-- Aim of the task --
Please copy out each line of the entries in which "pset" appears.

-- The data --
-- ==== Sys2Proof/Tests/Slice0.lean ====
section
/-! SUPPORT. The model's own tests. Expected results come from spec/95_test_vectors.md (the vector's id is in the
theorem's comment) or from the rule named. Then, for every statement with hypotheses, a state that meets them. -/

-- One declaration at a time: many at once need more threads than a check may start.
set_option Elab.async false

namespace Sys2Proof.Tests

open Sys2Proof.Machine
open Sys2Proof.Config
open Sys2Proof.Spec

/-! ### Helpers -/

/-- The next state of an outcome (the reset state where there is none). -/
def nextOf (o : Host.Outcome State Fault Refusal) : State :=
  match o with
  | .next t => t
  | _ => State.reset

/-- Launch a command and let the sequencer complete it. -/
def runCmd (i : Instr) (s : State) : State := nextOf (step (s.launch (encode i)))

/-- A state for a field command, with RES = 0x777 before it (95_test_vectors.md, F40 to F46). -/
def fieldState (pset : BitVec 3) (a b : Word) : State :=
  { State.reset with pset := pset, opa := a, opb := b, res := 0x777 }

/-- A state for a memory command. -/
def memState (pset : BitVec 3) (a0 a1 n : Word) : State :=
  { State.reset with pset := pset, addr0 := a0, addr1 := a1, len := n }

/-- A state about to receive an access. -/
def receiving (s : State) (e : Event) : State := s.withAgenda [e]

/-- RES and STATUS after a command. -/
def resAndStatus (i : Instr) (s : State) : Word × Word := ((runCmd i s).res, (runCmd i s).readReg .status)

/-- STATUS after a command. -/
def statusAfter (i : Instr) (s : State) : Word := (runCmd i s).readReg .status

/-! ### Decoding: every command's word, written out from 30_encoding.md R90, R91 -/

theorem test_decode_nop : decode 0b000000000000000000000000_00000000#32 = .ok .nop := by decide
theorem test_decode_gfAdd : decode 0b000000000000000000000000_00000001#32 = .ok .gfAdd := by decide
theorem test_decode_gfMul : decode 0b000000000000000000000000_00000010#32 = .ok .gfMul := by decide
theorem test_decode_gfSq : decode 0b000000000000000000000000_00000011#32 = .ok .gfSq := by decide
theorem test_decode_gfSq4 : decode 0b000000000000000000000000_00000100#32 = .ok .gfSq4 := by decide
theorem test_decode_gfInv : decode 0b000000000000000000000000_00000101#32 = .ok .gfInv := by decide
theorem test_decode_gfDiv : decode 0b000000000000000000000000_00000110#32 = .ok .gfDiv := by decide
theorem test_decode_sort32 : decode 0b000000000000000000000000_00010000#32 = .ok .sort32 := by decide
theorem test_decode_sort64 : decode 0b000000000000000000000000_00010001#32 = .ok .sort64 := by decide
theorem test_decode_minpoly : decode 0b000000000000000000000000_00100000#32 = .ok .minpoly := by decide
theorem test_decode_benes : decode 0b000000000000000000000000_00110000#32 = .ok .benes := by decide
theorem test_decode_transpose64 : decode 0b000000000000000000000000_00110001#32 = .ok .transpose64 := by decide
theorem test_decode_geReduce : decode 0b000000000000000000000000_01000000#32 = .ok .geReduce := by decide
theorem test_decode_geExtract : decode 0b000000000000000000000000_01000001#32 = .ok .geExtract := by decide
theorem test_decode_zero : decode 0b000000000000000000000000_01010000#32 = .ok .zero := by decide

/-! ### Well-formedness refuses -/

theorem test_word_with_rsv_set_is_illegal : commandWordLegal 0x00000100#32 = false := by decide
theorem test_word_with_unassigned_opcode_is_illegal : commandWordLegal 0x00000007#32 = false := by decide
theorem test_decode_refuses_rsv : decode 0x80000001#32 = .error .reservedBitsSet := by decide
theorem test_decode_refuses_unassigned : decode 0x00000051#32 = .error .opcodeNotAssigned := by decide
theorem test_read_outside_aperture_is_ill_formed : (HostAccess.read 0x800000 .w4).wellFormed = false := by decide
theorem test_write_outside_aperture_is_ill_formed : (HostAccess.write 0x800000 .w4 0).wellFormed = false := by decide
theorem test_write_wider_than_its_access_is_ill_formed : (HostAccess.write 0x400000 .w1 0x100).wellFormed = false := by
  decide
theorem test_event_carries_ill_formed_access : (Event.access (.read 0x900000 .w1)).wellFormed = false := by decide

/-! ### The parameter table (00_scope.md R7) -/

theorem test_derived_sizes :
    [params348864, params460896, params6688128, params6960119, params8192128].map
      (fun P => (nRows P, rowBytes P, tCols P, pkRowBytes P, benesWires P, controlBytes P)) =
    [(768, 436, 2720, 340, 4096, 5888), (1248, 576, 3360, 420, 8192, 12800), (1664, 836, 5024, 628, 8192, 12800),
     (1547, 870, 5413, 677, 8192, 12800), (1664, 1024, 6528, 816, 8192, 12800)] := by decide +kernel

-- Task response --
def fieldState (pset : BitVec 3) (a b : Word) : State :=
  { State.reset with pset := pset, opa := a, opb := b, res := 0x777 }
def memState (pset : BitVec 3) (a0 a1 n : Word) : State :=
  { State.reset with pset := pset, addr0 := a0, addr1 := a1, len := n }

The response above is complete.